What to do >>
Across the entries below, determine how many lines include the word "admitted". State only the resulting number.

Data extracted from a collection:
-- ==== Sys2Proof/Machine/Bytes.lean ====
section
/-! DEFINITION. Bytes and numbers: the byte order, two's complement and the CRC of chapter 12, and the striping of a
frame's stream over the lanes. -/

namespace Sys2Proof.Machine

/-- The value of a field sent most significant byte first (R186). -/
def beNat : List Byte → Nat
  | bytes => bytes.foldl (fun acc b => acc * 256 + b.toNat) 0

/-- A number as a field of `k` bytes, most significant byte first (R186); what does not fit is cut off. -/
def beBytes : Nat → Nat → List Byte
  | 0, _ => []
  | k + 1, v => BitVec.ofNat 8 (v / 256 ^ k) :: beBytes k v

/-- A signed number as a field of `k` bytes in two's complement (R188). -/
def beSigned (k : Nat) (v : Int) : List Byte :=
  beBytes k (v % (256 ^ k : Nat)).toNat

/-- Two bytes as a 16-bit field. -/
def be16 (a b : Byte) : BitVec 16 := BitVec.ofNat 16 (a.toNat * 256 + b.toNat)

/-- Four bytes as a 32-bit field. -/
def be32 (a b c d : Byte) : BitVec 32 :=
  BitVec.ofNat 32 (((a.toNat * 256 + b.toNat) * 256 + c.toNat) * 256 + d.toNat)

/-- A flag byte: 0x01 for yes or on, 0x00 for no or off (R188). -/
def flagByte (b : Bool) : Byte := if b then 1 else 0

/-- The generator of the check, 0x04C11DB7 (R186). -/
def crcGenerator : BitVec 32 := 0x04C11DB7#32

/-- One bit of the remainder, most significant bit first (R186). -/
def crcBit (rem : BitVec 32) : BitVec 32 :=
  if rem.msb then (rem <<< 1) ^^^ crcGenerator else rem <<< 1

/-- One byte of the remainder. -/
def crcByte (rem : BitVec 32) (b : Byte) : BitVec 32 :=
  let r := rem ^^^ (b.zeroExtend 32 <<< 24)
  crcBit (crcBit (crcBit (crcBit (crcBit (crcBit (crcBit (crcBit r)))))))

/-- The check over the bytes before it: the remainder starts at all ones and is complemented at the end (R186). -/
def crc32 (bytes : List Byte) : BitVec 32 := ~~~(bytes.foldl crcByte 0xFFFFFFFF#32)

/-- A frame's bytes before the check, followed by the check (R186). -/
def withCheck (bytes : List Byte) : List Byte := bytes ++ beBytes 4 (crc32 bytes).toNat

/-- A received frame's last four bytes are the check of the bytes before them (R11, R186). -/
def checkPasses (bytes : List Byte) : Bool :=
  4 ≤ bytes.length && withCheck (bytes.take (bytes.length - 4)) == bytes

/-- The cells that a frame of `L` bytes holds (03, "A frame of L bytes holds ceil(L/64) cells"). -/
def cellsOf (L : Nat) : Nat := (L + 63) / 64

/-! ### A frame on the lanes (R187) -/

/-- The bytes of framing overhead before the first header byte, and after the check (R187). -/
def overheadBytes : Nat := 12

/-- What the `w` logical lanes carry of a stream: byte `i` is sent on logical lane `i` mod `w` (R187). -/
def stripe {α : Type} (w : Nat) (stream : List α) : List (List α) :=
  (List.range w).map fun k => (stream.zipIdx.filter fun x => x.2 % w == k).map Prod.fst

/-- One byte is taken from each logical lane in turn, at most `turns` times (R187). -/
def takeTurns {α : Type} : Nat → List (List α) → List α
  | 0, _ => []
  | turns + 1, lanes => lanes.filterMap List.head? ++ takeTurns turns (lanes.map List.tail)

/-- The stream that a receiver rebuilds from what its logical lanes brought (R187). -/
def unstripe {α : Type} (lanes : List (List α)) : List α := takeTurns ((lanes.map List.length).foldl max 0) lanes

/-- The frame in the stream that the logical lanes brought: what stands between the overhead before its first header
byte and the overhead after its check (R187). -/
def frameOfLanes (lanes : List (List Byte)) : List Byte :=
  let stream := unstripe lanes
  (stream.drop overheadBytes).take (stream.length - 2 * overheadBytes)

/-- The stream of a frame that the hub sends. The spec does not state what the bytes of overhead hold: they are `none`
(R187; LOG 42). -/
def egressStream (bytes : List Byte) : List (Option Byte) :=
  List.replicate overheadBytes none ++ bytes.map some ++ List.replicate overheadBytes none

/-- What each lane in use carries of a frame that the hub sends: logical lane `k` is the `k`-th lane in use in
ascending order (R4, R187). -/
def laneStreams (lanes : List Lane) (bytes : List Byte) : List (Lane × List (Option Byte)) :=
  lanes.zip (stripe lanes.length (egressStream bytes))

/-- The bits of a byte on the data wire of a sideband line, the most significant first (R144). -/
def wireBits (b : Byte) : List Bool := (List.range 8).map fun i => b.getMsbD i

end Sys2Proof.Machine
end

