-- ==== Sys2Proof/Machine/Traffic.lean ====
section
/-! DEFINITION. The queue manager, the egress arbiter and the start of frames (chapters 1, 3 and 4). -/

namespace Sys2Proof.Machine

/-! ### Pause -/

/-- Pause asserted takes a value; a port whose link is UP sends the symbol of a change at once (R15). -/
def setPauseAsserted (p : Slot) (b : Bool) (s : State) : State :=
  if (s.port p).pauseAsserted = b then s
  else
    let t := s.updPort p fun q => { q with pauseAsserted := b }
    if (s.port p).link = .up then t.emit (.symbol p (if b then .pauseOn else .pauseOff)) else t

/-- The paused decision takes a value, and each change is passed to the port (R51). -/
def setPaused (n : Slot) (b : Bool) (s : State) : State :=
  if (s.sq n).paused = b then s
  else setPauseAsserted n b (s.updSq n fun q => { q with paused := b })

/-- The paused decision is examined against the held cells, the pause level quota − Y and the almost-empty level X
(R51). -/
def reexaminePause (n : Slot) (s : State) : State :=
  let c := s.queueConfig n
  let held := s.heldCells n
  if !(s.sq n).paused && c.quota - c.y ≤ held then setPaused n true s
  else if (s.sq n).paused && held ≤ c.x then setPaused n false s
  else s

/-! ### References and freeing -/

/-- A stored frame is changed. -/
def updFrame (id : Nat) (f : StoredFrame → StoredFrame) (s : State) : State :=
  { s with qm := { s.qm with frames := s.qm.frames.map fun g => if g.id = id then f g else g } }

/-- A frame is freed: its cells return to their account, and where they counted in a slot's held cells the slot's
pause is examined (R47, R51). -/
def freeFrame (f : StoredFrame) (s : State) : State :=
  let t := { s with qm := { s.qm with frames := s.qm.frames.filter fun g => g.id != f.id } }
  match f.body.ingress with
  | some n => if f.cls = .sample then t else reexaminePause n t
  | none => t

/-- A reference is returned; the frame is freed when none is left (R47). -/
def release (id : Nat) (s : State) : State :=
  match s.frame? id with
  | some f => if f.refs ≤ 1 then freeFrame f s else updFrame id (fun g => { g with refs := g.refs - 1 }) s
  | none => s

/-! ### Bytes of the hub's frames -/

/-- The kind and the class of a hub frame (12.1). -/
def HubKind.frameKind : HubKind → FrameKind
  | .mgmtResp => .mgmtResp
  | .probe => .probe
  | .timeMark => .timeMark
  | .mailAck => .mailAck

def HubKind.cls : HubKind → FrameClass
  | .mgmtResp | .mailAck => .control
  | .probe | .timeMark => .timing

/-- A frame made by the hub: header with source 0, flow 0 and spare 0, payload, padding to 64 and check (12.1, R186,
R187). -/
def hubBytes (kind : FrameKind) (cls : FrameClass) (dest : Slot) (seq : Byte) (stamp : Stamp)
    (payload : List Byte) : List Byte :=
  let header := [kind.code, cls.code] ++ slotByte dest ++ [0, 0, seq] ++ u16 payload.length ++ stamp.bytes ++ [0, 0]
  withCheck (header ++ payload ++ List.replicate (40 - payload.length) 0)

/-- The timestamp of a hub frame as its header leaves: the hub time at egress start plus the maker's compensation for
a PROBE or TIME_MARK, the time at which it was made for the others (R13, R76). -/
def egressStamp (h : HubFrame) (now : Stamp) : Stamp :=
  match h.kind with
  | .probe | .timeMark => now.plus h.compensation
  | .mgmtResp | .mailAck => h.made

/-- The bytes of a frame as it is sent; a card's frame goes unchanged (R13). -/
def egressBytes (b : FrameBody) (now : Stamp) : List Byte :=
  match b with
  | .card _ bytes => bytes
  | .hub h => hubBytes h.kind.frameKind h.kind.cls h.dest h.seq (egressStamp h now) h.payload

/-- The payload of a TEST frame: attempt, sequence and 38 pattern bytes (R6, 12.2). -/
def testPayload (attempt seq : Nat) : List Byte :=
  u8 attempt ++ u8 seq ++ (List.range 38).map fun i => BitVec.ofNat 8 (attempt * 16 + seq * 40 + (i + 2))

/-- The bytes of a TEST frame: destination the slot, source 0, timestamp 0 (R6, R13). -/
def testBytes (p : Slot) (attempt seq : Nat) : List Byte :=
  hubBytes .test .control p (BitVec.ofNat 8 seq) ⟨0, 0⟩ (testPayload attempt seq)

/-- A frame as it goes out on the lanes in use of a port (R187). -/
def frameOutput (p : Slot) (lanes : List Lane) (bytes : List Byte) : Output := .frame p (laneStreams lanes bytes)

/-! ### The egress arbiter -/

/-- The queue of a class. -/
def Queues.ofClass (q : Queues) : FrameClass → List Nat
  | .sample => q.sample
  | .timing => q.timing
  | .control => q.control
  | .bulk => q.bulk

def Queues.setClass (q : Queues) (c : FrameClass) (xs : List Nat) : Queues :=
  match c with
  | .sample => { q with sample := xs }
  | .timing => { q with timing := xs }
  | .control => { q with control := xs }
  | .bulk => { q with bulk := xs }

/-- The first of TIMING, CONTROL and BULK that is not empty, with its head (R74, R75). -/
def Queues.firstOutside (q : Queues) : Option (FrameClass × Nat) :=
  match q.timing, q.control, q.bulk with
  | id :: _, _, _ => some (.timing, id)
  | [], id :: _, _ => some (.control, id)
  | [], [], id :: _ => some (.bulk, id)
  | [], [], [] => none

/-- The window that a cycle offset lies inside (R63). -/
def windowAt (ws : List Window) (offset : Nat) : Option Window :=
  ws.find? fun w => w.start ≤ offset && offset < w.finish

/-- The time from a cycle offset to the start of the next window: of this cycle, or the first of the next (R74). -/
def timeToWindow (ws : List Window) (cycle offset : Nat) : Nat :=
  match ws.find? fun w => offset < w.start with
  | some w => w.start - offset
  | none => cycle - offset + (ws.head?.map Window.start).getD 0

/-- The arbiter's decision for a port, as its queues, hub time and the active bank stand: the class whose head
starts, or none (R72–R75). -/
def decision (s : State) (p : Slot) : Option FrameClass :=
  match s.portFree p, (s.port p).reportedWidth with
  | true, some w =>
    let q := (s.sq p).queues
    let ws := s.cal.active.windows.read p
    let offset := s.cycleOffset
    if ws.isEmpty then q.firstOutside.map Prod.fst
    else
      match windowAt ws offset with
      | some win =>
        match q.sample with
        | id :: _ => if wireTime (s.frameLength id) w ≤ win.finish - offset then some .sample else none
        | [] => none
      | none =>
        match q.firstOutside with
        | some (c, id) =>
          if wireTime (s.frameLength id) w ≤ timeToWindow ws s.cal.active.cycle offset then some c else none
        | none => none
  | _, _ => none

/-- The egress start of a PROBE is given back to the delay unit: it becomes t1 of the outstanding probe of that
sequence whose t1 is absent (R105). -/
def probeSent (n : Slot) (seq : Byte) (t : Stamp) (s : State) : State :=
  match (s.slotDelay n).outstanding with
  | some pr =>
    if pr.seq = seq.toNat ∧ pr.t1 = none then
      s.updDelay n fun d => { d with outstanding := some { pr with t1 := some t } }
    else s
  | none => s

/-- The delay unit hears of the egress start of a frame if it is a PROBE (R13). -/
def reportEgress (b : FrameBody) (s : State) : State :=
  match b with
  | .hub h => if h.kind = .probe then probeSent h.dest h.seq s.hubNow s else s
  | .card _ _ => s

/-- The head of a class queue leaves its queue and becomes the port's transmission (R48, R72); the frame occupies
the link for its wire time at the working width (R14). -/
def startFrame (p : Slot) (c : FrameClass) (s : State) : State :=
  match (s.sq p).queues.ofClass c with
  | id :: rest =>
    match s.frame? id with
    | some f =>
      let port := s.port p
      let wire := (port.workingWidth.map (wireTime f.body.length)).getD 0
      let t := s.updSq p fun q => { q with queues := q.queues.setClass c rest }
      let u := t.updPort p fun q => { q with transmission := some (.frame id (s.nowNs + wire)) }
      reportEgress f.body (u.emit (frameOutput p port.lanesInUse (egressBytes f.body s.hubNow)))
    | none => s
  | [] => s

/-- A decision is taken for a port, which starts a frame or leaves it idle (R72). -/
def arbitrate (p : Slot) (s : State) : State :=
  match decision s p with
  | some c => startFrame p c s
  | none => s

/-! ### Flushes -/

/-- A copy is thrown away: an egress discard of the port (R60), and its reference is returned (R47). -/
def discardCopy (p : Slot) (id : Nat) (s : State) : State :=
  release id (s.updSq p fun q => { q with egress := { q.egress with discards := count32 q.egress.discards } })

/-- All four queues of a port are flushed, in the order SAMPLE, TIMING, CONTROL, BULK (R57; LOG 52). -/
def flushAll (p : Slot) (s : State) : State :=
  let q := (s.sq p).queues
  forEach (q.sample ++ q.timing ++ q.control ++ q.bulk) (discardCopy p)
    (s.updSq p fun r => { r with queues := .empty })

/-- The SAMPLE queue of a port is flushed (R57). -/
def flushSample (p : Slot) (s : State) : State :=
  forEach (s.sq p).queues.sample (discardCopy p)
    (s.updSq p fun r => { r with queues := { r.queues with sample := [] } })

/-! ### Admission -/

/-- The queue manager's answer for one copy (R34, R49). -/
inductive Verdict where
  | admitted
  | refused
  | discarded
deriving DecidableEq, Repr

/-- The admission tests of a card's copy at a port, in their order (R49). -/
def cardVerdict (s : State) (p : Slot) (c : FrameClass) (cells : Nat) : Verdict :=
  if !s.isUp p then .discarded
  else if (s.sq p).hold = .stalled then .discarded
  else if c = .sample ∧ (s.queueConfig p).sampleLimit < s.sampleOccupancy p + cells then .refused
  else .admitted

/-- A copy is discarded at admission: an egress discard, and a stall discard where the port's slot is up and the port
is stalled (R49, R60). -/
def countDiscard (p : Slot) (s : State) : State :=
  let stalled := s.isUp p && (s.sq p).hold == .stalled
  s.updSq p fun q =>
    { q with egress := { q.egress with
        discards := count32 q.egress.discards
        stallDiscards := if stalled then count32 q.egress.stallDiscards else q.egress.stallDiscards } }

/-- Exhaustion seen is marked for the current local second (R61). -/
def markExhaustion (s : State) : State := { s with qm := { s.qm with exhaustion := true } }

/-- A SAMPLE copy is refused for want of buffer (R49, R60, R61). -/
def countRefusal (p : Slot) (s : State) : State :=
  markExhaustion (s.updSq p fun q =>
    { q with egress := { q.egress with sampleRefusals := count32 q.egress.sampleRefusals } })

/-- A frame is stored with its reference count, and its reference enters the queue of its class at each port of a
list, at the tail (R47, R48). -/
def storeFrame (body : FrameBody) (c : FrameClass) (cells : Nat) (ports : List Slot) (s : State) : State :=
  let id := s.qm.nextFrame
  let t := { s with qm := { s.qm with
    frames := s.qm.frames ++ [⟨id, body, c, cells, ports.length⟩]
    nextFrame := id + 1 } }
  forEach ports (fun p u => u.updSq p fun q =>
    { q with queues := q.queues.setClass c (q.queues.ofClass c ++ [id]) }) t

/-- The cells of a hub frame. -/
def HubFrame.cells (h : HubFrame) : Nat := cellsOf (FrameBody.hub h).length

/-- A hub frame enters the queue of its class at its destination port, and the port's arbiter takes a decision
(R48, R72). -/
def admitHub (h : HubFrame) (s : State) : State :=
  arbitrate h.dest (storeFrame (.hub h) h.kind.cls h.cells [h.dest] s)

/-- A hub frame with its reserve cells is offered to its port: discarded at a slot not up or a stalled port, its
cells given back at once, and admitted otherwise (R49). -/
def hubAdmissible (s : State) (p : Slot) : Bool := s.isUp p && (s.sq p).hold != .stalled

def offerHub (h : HubFrame) (s : State) : State :=
  if hubAdmissible s h.dest then admitHub h s else countDiscard h.dest s

/-- A PROBE or TIME_MARK can be made: its slot is up, its port is not stalled, its TIMING queue does not hold 8
frames, and the reserve has free cells for it (R46, R49; LOG 9). -/
def timingAdmissible (s : State) (h : HubFrame) : Bool :=
  hubAdmissible s h.dest && (s.sq h.dest).queues.timing.length < Config.maxTiming && h.cells ≤ s.reserveFree

/-! ### The reserve waiting list -/

/-- A maker joins the tail of the list, unless it has an entry (R46). -/
def joinWaiting (m : Maker) (s : State) : State :=
  if s.qm.waiting.contains m then s else { s with qm := { s.qm with waiting := s.qm.waiting ++ [m] } }

/-- A maker withdraws its entry (R46). -/
def withdrawMaker (m : Maker) (s : State) : State :=
  { s with qm := { s.qm with waiting := s.qm.waiting.filter (· != m) } }

/-- A request for a TEST frame, a MGMT_RESP or a MAIL_ACK from a maker without an entry is granted: the list is empty
and the reserve has free cells for the whole frame (R46). -/
def reserveGrants (s : State) (cells : Nat) : Bool := s.qm.waiting.isEmpty && cells ≤ s.reserveFree

/-! ### TEST frames -/

/-- The port in TESTING sends the next TEST frame built, if it is not sending (R6). -/
def startTest (p : Slot) (s : State) : State :=
  let q := s.port p
  match q.testUnsent with
  | seq :: rest =>
    if q.link = .testing ∧ q.transmission = none then
      let wire := (q.workingWidth.map (wireTime 64)).getD 0
      let t := s.updPort p fun r =>
        { r with testUnsent := rest, transmission := some (.test seq (s.nowNs + wire)) }
      t.emit (frameOutput p q.lanesInUse (testBytes p q.attempt seq))
    else s
  | [] => s

/-- The next TEST frame is built from a reserve cell (R6). -/
def buildTest (p : Slot) (s : State) : State :=
  s.updPort p fun q => { q with testUnsent := q.testUnsent ++ [q.testNext], testNext := q.testNext + 1 }

/-- TEST frames are built while the reserve grants their cells; where it does not, the port's entry joins the reserve
waiting list and the rest wait behind it (R6, R46). At most `n` are built. -/
def buildTests : Nat → Slot → State → State
  | 0, _, s => s
  | n + 1, p, s =>
    if (s.port p).testNext < 16 then
      if reserveGrants s 1 then buildTests n p (buildTest p s) else joinWaiting (.test p) s
    else s

end Sys2Proof.Machine
end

Task response >>
3